Method for production of h2 with high carbon capture ratio and efficiency
Abstract
The present invention relates to a method for production of H 2 from natural gas, solid fossil fuels or biomass. The method comprises the following steps: reacting natural gas in a reformer or reacting solid fossil fuels or biomass in a gasifier to form syngas, reacting the syngas to form a shifted gas mixture, comprising H 2 and CO 2 , in a water-gas-shift (WGS) section, separating the shifted gas mixture into a H 2 gas and a H 2 depleted tail gas mixture or retentate gas mixture in a H 2 separation unit, separating the H 2 -depleted tail gas mixture or retentate gas mixture into a CO 2 liquid and a CO 2 -depleted tail gas mixture in a CO 2 capture and liquefaction unit, and recycling the CO 2 -depleted tail gas mixture from the CO 2 capture and liquefaction unit without recompression to the WGS section and to the reformer or the gasifier. The CO 2 -depleted tail gas mixture is at a pressure in the range from 25 to 120 bar when recycled to the WGS section and to the reformer or the gasifier.
Claims
exact text as granted — not AI-modified1 . A method for production of H 2 from natural gas, solid fossil fuels or biomass, comprising the following steps:
reacting natural gas in a reformer or reacting solid fossil fuels or biomass in a gasifier to form syngas,
reacting the syngas to form a shifted gas mixture, comprising H 2 and CO 2 , in a water-gas-shift (WGS) section,
separating the shifted gas mixture into a H 2 gas and a H 2 depleted tail gas mixture or retentate gas mixture in a H 2 separation unit,
separating the H 2 -depleted tail gas mixture or retentate gas mixture into a CO 2 liquid and a CO 2 -depleted tail gas mixture in a CO 2 capture and liquefaction unit, and
recycling the CO 2 -depleted tail gas mixture from the CO 2 capture and liquefaction unit without recompression to the WGS section and to the reformer or the gasifier; the CO 2 -depleted tail gas mixture being at a pressure in the range from 25 to 120 bar when recycled to the WGS section and to the reformer or the gasifier.

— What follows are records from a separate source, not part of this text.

-- ==== Sys2Proof/Machine/Core.lean ====
section
/-! DEFINITION. The machine as the host sees it. -/

def Sys2Proof.core : Host.Core :=
  { State := Sys2Proof.Machine.State
    Fault := Sys2Proof.Machine.Fault
    Refusal := Sys2Proof.Machine.Refusal
    step := Sys2Proof.Machine.step
    reset := Sys2Proof.Machine.State.reset }
end

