-- ==== Sys2Proof/Laws/Decode.lean ====
section
/-! SUPPORT. The laws of the command word's fields, immediates and selectors. -/

namespace Sys2Proof

/-- Fields that fit their widths (30_encoding.md R71). -/
def Fields.inRange (f : Fields) : Prop :=
  f.opc < 256 ∧ f.rd < 16 ∧ f.ra < 16 ∧ f.rb < 16 ∧ f.sel < 16 ∧ f.rsv < 16 ∧ f.i1 < 4096 ∧ f.i2 < 4096 ∧ f.i3 < 4096

/-- The fields of the word made from them. -/
theorem fieldsOf_word (f : Fields) (h : f.inRange) : fieldsOf f.word = f := by
  obtain ⟨opc, rd, ra, rb, sel, rsv, i1, i2, i3⟩ := f
  simp only [Fields.inRange] at h
  obtain ⟨h1, h2, h3, h4, h5, h6, h7, h8, h9⟩ := h
  simp only [fieldsOf, cwField, Fields.word, BitVec.toNat_ofNat, Fields.mk.injEq]
  refine ⟨?_, ?_, ?_, ?_, ?_, ?_, ?_, ?_, ?_⟩ <;> omega

/-- The word made from the fields of a word. -/
theorem word_fieldsOf (cw : CW) : (fieldsOf cw).word = cw := by
  apply BitVec.eq_of_toNat_eq
  have := cw.isLt
  simp only [fieldsOf, cwField, Fields.word, BitVec.toNat_ofNat]
  omega

theorem fieldsOf_inRange (cw : CW) : (fieldsOf cw).inRange := by
  have := cw.isLt
  simp only [fieldsOf, cwField, Fields.inRange]
  refine ⟨?_, ?_, ?_, ?_, ?_, ?_, ?_, ?_, ?_⟩ <;> omega

theorem imm12_lt (v : Int) : imm12 v < 4096 := by simp only [imm12]; omega

/-- `sext_12` undoes the 12-bit form of an integer in range (30_encoding.md R73). -/
theorem sext12_imm12 (v : Int) (h : immInRange v = true) : sext12 (imm12 v) = v := by
  simp only [immInRange, Bool.and_eq_true, decide_eq_true_eq] at h
  have e : (imm12 v : Int) = v % 4096 := by simp only [imm12]; omega
  unfold sext12
  split <;> omega

theorem imm12_sext12 (n : Nat) (h : n < 4096) : imm12 (sext12 n) = n := by
  unfold imm12 sext12
  split <;> omega

theorem sext12_inRange (n : Nat) (h : n < 4096) : immInRange (sext12 n) = true := by
  simp only [immInRange, Bool.and_eq_true, decide_eq_true_eq]
  unfold sext12
  split <;> omega

@[simp] theorem bufIx_val (r : BufIx) : bufIx r = r := by simp [bufIx]

theorem bufIx_val_of_lt {n : Nat} (h : n < 16) : (bufIx n : Nat) = n := by simp [bufIx, Nat.mod_eq_of_lt h]

@[simp] theorem permTableOf_sel (t : PermTable) : permTableOf (permTableSel t) = some t := by cases t <;> rfl
@[simp] theorem boxOf_sel (k : Box) : boxOf (boxSel k) = some k := by cases k <;> rfl
@[simp] theorem strategyOf_sel (t : Strategy) : strategyOf (strategySel t) = some t := by cases t <;> rfl
@[simp] theorem opOf_opcodeOf (op : Op) : opOf (opcodeOf op) = some op := by cases op <;> rfl

theorem permTableSel_lt (t : PermTable) : permTableSel t < 16 := by cases t <;> decide
theorem boxSel_lt (k : Box) : boxSel k < 16 := by cases k <;> decide
theorem strategySel_lt (t : Strategy) : strategySel t < 16 := by cases t <;> decide
theorem opcodeOf_lt (op : Op) : opcodeOf op < 256 := by cases op <;> decide

end Sys2Proof
end

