theorem tostringText_isText (f : Config.TostringFmt) (b : Bytes) : isText f b (tostringText f b) := by
  refine ⟨tostringText_length_eq f b, fun h => by rw [h, tostringText_nil], fun hne => ?_, fun i hi => ?_⟩
  · rw [tostringText_ne_nil f (List.length_pos_iff.2 hne)]
    refine ⟨fun h => ?_, fun h => ?_⟩
    · rw [h]; rfl
    · simp [h, endText]
  · have inside (k : Nat) (hk : 9 * i + k < 9 * b.length - 1) :
        (tostringText f b).getD (f.leading.toNat + 9 * i + k) 0 = (groupsText f b).getD (9 * i + k) 0 := by
      rw [tostringText_ne_nil f (by omega), Nat.add_assoc, List.getD_append_right _ _ _ _ (by simp), endText_length,
        Nat.add_sub_cancel_left, List.getD_append _ _ _ _ (by rwa [groupsText_length])]
    obtain ⟨htext, hsep⟩ := groupsText_getD f b i hi
    refine ⟨fun j hj => ?_, fun h => ?_⟩
    · rw [inside j (by omega), htext j hj, byteText_getD f b i hj]
    · rw [inside 8 (by omega), hsep h]

/-! ## The spec's text -/

/-- The groups as one list a byte: a separator stands before each but the first. -/
theorem groupsText_cons (f : Config.TostringFmt) (x : Byte) (rest : Bytes) :
    groupsText f (x :: rest) = byteText f x ++ rest.flatMap fun y => f.separator :: byteText f y := by
  induction rest generalizing x with
  | nil => simp [groupsText]
  | cons y rest ih => rw [groupsText, ih y, List.flatMap_cons]; rfl

/-- The eight characters that R118's pseudocode writes for byte `i`. -/
theorem byteText_specFmt (b : Bytes) (i : Nat) :
    ((List.range 8).map fun j => BitVec.ofNat 8 (0x30 + (bit b (8 * i + j)).toNat))
      = byteText Config.specFmt (b.getD i 0) := by
  refine List.map_congr_left fun j hj => ?_
  rw [bit_eq_getLsbD b i (List.mem_range.1 hj)]
  change _ = if (b.getD i 0).getLsbD (7 - j) then 0x31#8 else 0x30#8
  cases (b.getD i 0).getLsbD (7 - j) <;> rfl

theorem flatMap_range_getD {α : Type} (l : Bytes) (g : Byte → List α) :
    ((List.range l.length).flatMap fun i => g (l.getD i 0)) = l.flatMap g := by
  have hl : (List.range l.length).map (fun i => l.getD i 0) = l :=
    List.ext_getElem (by simp) fun i _ h => by simp [h]
  conv_rhs => rw [← hl, List.flatMap_map]

theorem tostringText_specFmt (b : Bytes) : tostringText Config.specFmt b = specText b := by
  cases b with
  | nil => rfl
  | cons x rest =>
    rw [tostringText_ne_nil _ (by simp), groupsText_cons, specText]
    simp only [byteText_specFmt]
    rw [List.length_cons, List.range_succ_eq_map, List.flatMap_cons, List.flatMap_map]
    simp only [Nat.succ_pos, Nat.lt_irrefl, if_true, if_false, List.nil_append, List.singleton_append,
      List.getD_cons_zero, List.getD_cons_succ]
    rw [flatMap_range_getD rest fun y => 0x20#8 :: byteText Config.specFmt y]
    exact List.append_nil _

/-- Settles O17: the text in any format, the default one as R118 writes it, and its commit as any buffer result's. -/
theorem tostringWritesTheText : Obligations.TostringWritesTheText := by
  unfold Obligations.TostringWritesTheText
  refine ⟨tostringText_specFmt, tostringText_isText, fun s rd ra => ⟨wordOf_eq_cwOf _, finish_source_absent,
    fun b hb => ?_⟩⟩
  have hexec : exec (.tostring rd ra) s = finish s (commitBuf s rd (tostringText Config.tostringFmt b)) := by
    rw [← commitText_eq]; exact finish_source_present hb
  rw [hexec, ← tostringText_length_eq]
  exact ⟨finish_commit_long (x := .ok _) rfl, finish_commit (x := .ok _) rfl⟩

end Sys2Proof.Proofs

2 . The method according to claim 1 , further comprising
compressing the H 2 -depleted tail gas mixture or retentate gas mixture in at least one compressor, cooling the H 2 -depleted tail gas mixture or retentate in at least one heat exchanger, separating a CO 2 -rich liquid product from the H 2 -depleted tail gas mixture or retentate gas mixture in a bulk separator at a bulk separation pressure in the range from 35 to 120 bar, and purifying the CO 2 -rich liquid product in at least one flash separation stage at a pressure level lower than that of the bulk separator.
3 . The method according to claim 1 , wherein the H 2 separation unit is a pressure swing adsorption (PSA) unit, and the H 2 -depleted tail gas mixture is subjected to multistage compression with interstage cooling to a pressure in the range 35 to 120 bar, before entering at least one heat exchanger in the CO 2 capture and liquefaction unit.
4 . The method according to claim 3 , wherein remaining water of the H 2 -depleted tail gas mixture is removed during the multistage compression.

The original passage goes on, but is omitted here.